[Records from a dataset]
=== Section Start ===
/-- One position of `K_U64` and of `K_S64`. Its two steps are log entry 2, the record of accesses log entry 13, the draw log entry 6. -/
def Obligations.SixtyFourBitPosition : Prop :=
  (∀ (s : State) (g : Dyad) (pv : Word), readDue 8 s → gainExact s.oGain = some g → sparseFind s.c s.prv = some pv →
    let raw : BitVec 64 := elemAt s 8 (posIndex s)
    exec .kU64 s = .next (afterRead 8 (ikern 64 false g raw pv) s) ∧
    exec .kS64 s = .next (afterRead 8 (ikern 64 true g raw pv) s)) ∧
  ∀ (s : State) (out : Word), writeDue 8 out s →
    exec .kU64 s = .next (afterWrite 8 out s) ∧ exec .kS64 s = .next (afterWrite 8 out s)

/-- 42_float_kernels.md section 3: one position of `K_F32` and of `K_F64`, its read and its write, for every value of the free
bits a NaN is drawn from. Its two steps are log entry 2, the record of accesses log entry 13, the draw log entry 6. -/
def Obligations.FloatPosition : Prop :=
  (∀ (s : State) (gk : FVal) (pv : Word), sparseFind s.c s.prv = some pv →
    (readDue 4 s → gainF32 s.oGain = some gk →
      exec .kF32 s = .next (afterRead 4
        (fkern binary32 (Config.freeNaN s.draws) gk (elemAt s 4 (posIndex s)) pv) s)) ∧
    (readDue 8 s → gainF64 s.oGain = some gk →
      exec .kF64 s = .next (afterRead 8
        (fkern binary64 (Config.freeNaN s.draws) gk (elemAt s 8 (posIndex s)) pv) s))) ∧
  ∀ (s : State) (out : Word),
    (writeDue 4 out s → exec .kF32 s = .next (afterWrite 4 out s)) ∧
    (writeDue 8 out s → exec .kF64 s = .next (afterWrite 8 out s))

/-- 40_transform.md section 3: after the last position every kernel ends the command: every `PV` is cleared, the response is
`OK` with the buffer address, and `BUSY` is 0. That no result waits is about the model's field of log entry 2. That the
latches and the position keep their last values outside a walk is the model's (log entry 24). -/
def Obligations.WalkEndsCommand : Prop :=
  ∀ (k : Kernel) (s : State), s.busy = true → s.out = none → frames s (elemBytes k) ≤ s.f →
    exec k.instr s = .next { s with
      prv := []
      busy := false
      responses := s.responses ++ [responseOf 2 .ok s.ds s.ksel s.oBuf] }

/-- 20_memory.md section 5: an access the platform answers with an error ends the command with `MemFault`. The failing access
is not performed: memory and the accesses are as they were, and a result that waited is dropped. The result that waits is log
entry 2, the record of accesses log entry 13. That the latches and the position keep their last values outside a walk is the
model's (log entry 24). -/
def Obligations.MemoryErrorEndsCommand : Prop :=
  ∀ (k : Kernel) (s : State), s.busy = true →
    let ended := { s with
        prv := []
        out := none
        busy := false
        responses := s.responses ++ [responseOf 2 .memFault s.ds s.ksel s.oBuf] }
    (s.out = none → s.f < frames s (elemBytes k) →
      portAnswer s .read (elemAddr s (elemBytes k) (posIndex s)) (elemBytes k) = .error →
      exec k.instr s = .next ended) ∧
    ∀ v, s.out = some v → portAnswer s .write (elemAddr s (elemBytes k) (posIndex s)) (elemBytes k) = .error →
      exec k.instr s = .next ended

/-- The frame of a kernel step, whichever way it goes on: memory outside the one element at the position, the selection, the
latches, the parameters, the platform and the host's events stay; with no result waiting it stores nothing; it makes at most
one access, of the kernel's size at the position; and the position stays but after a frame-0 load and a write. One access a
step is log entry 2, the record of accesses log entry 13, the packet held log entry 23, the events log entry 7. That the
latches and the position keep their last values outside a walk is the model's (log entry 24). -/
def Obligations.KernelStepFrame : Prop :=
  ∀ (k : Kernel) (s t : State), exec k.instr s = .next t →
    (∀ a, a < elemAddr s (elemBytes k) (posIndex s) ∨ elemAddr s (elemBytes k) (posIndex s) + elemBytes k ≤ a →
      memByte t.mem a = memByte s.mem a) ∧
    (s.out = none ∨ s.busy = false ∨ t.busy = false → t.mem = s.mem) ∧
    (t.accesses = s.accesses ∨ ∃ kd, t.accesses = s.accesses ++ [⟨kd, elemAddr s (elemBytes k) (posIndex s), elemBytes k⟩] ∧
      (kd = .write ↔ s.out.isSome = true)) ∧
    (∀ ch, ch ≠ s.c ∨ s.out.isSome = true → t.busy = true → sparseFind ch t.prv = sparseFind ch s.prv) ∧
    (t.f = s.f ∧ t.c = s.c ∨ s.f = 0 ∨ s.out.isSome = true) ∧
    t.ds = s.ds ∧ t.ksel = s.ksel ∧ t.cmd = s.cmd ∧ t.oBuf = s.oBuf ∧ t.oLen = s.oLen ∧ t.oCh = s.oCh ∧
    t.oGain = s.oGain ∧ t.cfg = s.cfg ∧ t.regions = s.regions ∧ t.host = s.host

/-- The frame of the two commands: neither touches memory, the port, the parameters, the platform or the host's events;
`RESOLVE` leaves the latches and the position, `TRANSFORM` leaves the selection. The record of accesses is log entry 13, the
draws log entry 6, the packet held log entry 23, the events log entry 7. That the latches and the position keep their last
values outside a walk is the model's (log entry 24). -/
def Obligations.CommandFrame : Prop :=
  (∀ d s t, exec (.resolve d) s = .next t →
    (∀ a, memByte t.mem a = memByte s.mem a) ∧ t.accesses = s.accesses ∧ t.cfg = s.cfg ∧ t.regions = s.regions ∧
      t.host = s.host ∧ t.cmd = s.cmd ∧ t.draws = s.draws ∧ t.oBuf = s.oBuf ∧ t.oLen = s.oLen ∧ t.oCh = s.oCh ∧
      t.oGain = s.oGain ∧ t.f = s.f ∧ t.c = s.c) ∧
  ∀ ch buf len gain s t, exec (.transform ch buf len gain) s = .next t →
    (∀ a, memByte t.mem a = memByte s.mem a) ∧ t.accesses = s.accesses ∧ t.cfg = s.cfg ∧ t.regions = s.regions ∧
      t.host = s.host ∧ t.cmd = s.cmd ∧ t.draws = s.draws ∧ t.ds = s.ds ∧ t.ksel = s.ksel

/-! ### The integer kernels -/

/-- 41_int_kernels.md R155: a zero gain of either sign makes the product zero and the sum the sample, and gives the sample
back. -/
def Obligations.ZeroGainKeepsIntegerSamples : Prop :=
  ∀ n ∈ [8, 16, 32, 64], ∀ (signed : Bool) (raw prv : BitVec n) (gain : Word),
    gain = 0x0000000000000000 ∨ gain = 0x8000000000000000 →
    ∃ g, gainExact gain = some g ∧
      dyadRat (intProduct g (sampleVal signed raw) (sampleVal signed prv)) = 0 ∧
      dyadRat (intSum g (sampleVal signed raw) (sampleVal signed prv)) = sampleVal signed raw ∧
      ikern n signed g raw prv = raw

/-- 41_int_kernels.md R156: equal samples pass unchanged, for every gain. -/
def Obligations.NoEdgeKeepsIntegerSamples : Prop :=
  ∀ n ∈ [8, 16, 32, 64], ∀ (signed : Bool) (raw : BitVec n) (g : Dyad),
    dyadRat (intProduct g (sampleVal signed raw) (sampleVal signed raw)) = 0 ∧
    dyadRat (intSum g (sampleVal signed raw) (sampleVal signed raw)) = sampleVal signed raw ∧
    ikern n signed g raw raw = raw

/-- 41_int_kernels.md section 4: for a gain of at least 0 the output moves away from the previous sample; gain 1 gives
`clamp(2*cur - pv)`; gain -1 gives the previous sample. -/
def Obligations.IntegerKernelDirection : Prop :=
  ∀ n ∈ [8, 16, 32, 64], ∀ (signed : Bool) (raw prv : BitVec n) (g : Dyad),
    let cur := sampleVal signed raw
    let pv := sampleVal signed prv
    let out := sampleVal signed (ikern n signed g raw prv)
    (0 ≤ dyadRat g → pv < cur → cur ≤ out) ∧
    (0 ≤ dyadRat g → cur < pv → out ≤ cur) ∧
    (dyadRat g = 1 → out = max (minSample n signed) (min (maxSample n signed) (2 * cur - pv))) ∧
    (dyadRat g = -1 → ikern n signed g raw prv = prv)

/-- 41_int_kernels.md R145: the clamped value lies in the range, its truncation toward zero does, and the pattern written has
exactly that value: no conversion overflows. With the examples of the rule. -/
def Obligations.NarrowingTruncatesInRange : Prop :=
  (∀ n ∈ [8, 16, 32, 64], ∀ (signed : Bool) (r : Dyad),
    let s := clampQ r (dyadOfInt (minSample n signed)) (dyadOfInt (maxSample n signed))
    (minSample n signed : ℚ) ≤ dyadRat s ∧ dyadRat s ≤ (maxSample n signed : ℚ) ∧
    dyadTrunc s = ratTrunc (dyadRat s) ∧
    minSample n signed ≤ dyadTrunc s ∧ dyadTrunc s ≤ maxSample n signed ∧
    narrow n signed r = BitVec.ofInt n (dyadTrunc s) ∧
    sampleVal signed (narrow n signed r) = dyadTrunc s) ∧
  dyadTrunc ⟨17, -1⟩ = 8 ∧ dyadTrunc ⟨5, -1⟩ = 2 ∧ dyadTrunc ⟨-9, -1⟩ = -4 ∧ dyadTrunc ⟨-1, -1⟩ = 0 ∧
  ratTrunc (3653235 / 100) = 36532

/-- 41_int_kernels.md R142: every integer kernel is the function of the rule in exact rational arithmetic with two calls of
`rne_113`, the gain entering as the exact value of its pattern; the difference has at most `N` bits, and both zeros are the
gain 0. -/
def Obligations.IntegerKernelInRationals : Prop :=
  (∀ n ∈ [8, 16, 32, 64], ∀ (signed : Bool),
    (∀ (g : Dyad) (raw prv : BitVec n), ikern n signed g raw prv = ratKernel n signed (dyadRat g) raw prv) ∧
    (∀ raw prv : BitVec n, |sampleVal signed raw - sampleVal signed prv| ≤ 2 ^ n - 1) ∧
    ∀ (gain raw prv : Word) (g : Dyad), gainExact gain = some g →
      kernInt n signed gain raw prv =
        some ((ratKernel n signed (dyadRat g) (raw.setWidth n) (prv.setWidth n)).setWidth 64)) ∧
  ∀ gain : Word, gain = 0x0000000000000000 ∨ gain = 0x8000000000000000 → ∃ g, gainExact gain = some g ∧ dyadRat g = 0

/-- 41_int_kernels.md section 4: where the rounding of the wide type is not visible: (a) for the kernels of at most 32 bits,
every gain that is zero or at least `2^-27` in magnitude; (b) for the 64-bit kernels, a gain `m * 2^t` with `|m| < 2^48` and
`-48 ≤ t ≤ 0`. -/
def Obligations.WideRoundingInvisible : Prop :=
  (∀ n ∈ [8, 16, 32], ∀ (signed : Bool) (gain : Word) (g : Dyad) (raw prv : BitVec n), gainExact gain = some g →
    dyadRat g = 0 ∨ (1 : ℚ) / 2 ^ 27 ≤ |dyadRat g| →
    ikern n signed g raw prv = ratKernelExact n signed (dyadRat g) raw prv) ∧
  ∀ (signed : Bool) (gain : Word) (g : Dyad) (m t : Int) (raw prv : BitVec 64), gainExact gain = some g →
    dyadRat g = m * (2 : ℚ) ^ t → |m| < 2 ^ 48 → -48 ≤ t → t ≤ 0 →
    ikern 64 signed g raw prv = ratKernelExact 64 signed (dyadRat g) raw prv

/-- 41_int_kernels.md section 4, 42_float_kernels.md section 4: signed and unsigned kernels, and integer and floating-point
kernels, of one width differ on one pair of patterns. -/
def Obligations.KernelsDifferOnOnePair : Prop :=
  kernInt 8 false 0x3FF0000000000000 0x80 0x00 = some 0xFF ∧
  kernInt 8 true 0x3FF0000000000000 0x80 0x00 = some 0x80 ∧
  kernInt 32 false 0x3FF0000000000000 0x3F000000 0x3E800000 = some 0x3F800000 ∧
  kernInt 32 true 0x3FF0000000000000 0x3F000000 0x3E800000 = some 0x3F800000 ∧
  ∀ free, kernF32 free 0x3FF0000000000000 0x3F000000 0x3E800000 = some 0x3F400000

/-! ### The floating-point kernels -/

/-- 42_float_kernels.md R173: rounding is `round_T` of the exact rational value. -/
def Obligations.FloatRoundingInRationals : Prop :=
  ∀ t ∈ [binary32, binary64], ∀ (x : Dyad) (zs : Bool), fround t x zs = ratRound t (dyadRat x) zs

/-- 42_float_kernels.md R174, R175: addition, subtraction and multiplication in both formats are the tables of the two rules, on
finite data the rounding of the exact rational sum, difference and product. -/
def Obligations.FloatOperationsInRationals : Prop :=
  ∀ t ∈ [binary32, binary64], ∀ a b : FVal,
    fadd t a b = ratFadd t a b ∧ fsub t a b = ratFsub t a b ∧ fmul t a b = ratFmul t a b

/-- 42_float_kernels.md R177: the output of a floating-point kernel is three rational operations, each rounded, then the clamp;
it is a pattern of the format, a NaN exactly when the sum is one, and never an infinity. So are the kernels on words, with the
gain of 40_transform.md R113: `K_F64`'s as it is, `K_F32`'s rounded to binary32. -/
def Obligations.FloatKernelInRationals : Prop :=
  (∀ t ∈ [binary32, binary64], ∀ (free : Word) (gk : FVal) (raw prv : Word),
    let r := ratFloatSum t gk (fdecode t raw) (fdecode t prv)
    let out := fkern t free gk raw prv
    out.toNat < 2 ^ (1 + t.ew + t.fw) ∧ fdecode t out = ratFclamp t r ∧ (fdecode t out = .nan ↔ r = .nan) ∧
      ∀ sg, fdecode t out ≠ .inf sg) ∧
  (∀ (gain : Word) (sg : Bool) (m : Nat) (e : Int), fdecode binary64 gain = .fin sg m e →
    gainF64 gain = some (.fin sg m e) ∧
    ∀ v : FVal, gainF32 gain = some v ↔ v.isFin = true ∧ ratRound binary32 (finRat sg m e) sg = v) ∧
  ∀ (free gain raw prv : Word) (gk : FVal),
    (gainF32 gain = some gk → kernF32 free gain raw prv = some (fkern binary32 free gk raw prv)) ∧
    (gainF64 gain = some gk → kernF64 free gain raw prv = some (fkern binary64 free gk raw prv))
=== Section End ===
**Task to carry out**
Copy out each line of the data in which the word "ratKernelExact" appears.

**Solution**
    ikern n signed g raw prv = ratKernelExact n signed (dyadRat g) raw prv) ∧
    ikern 64 signed g raw prv = ratKernelExact 64 signed (dyadRat g) raw prv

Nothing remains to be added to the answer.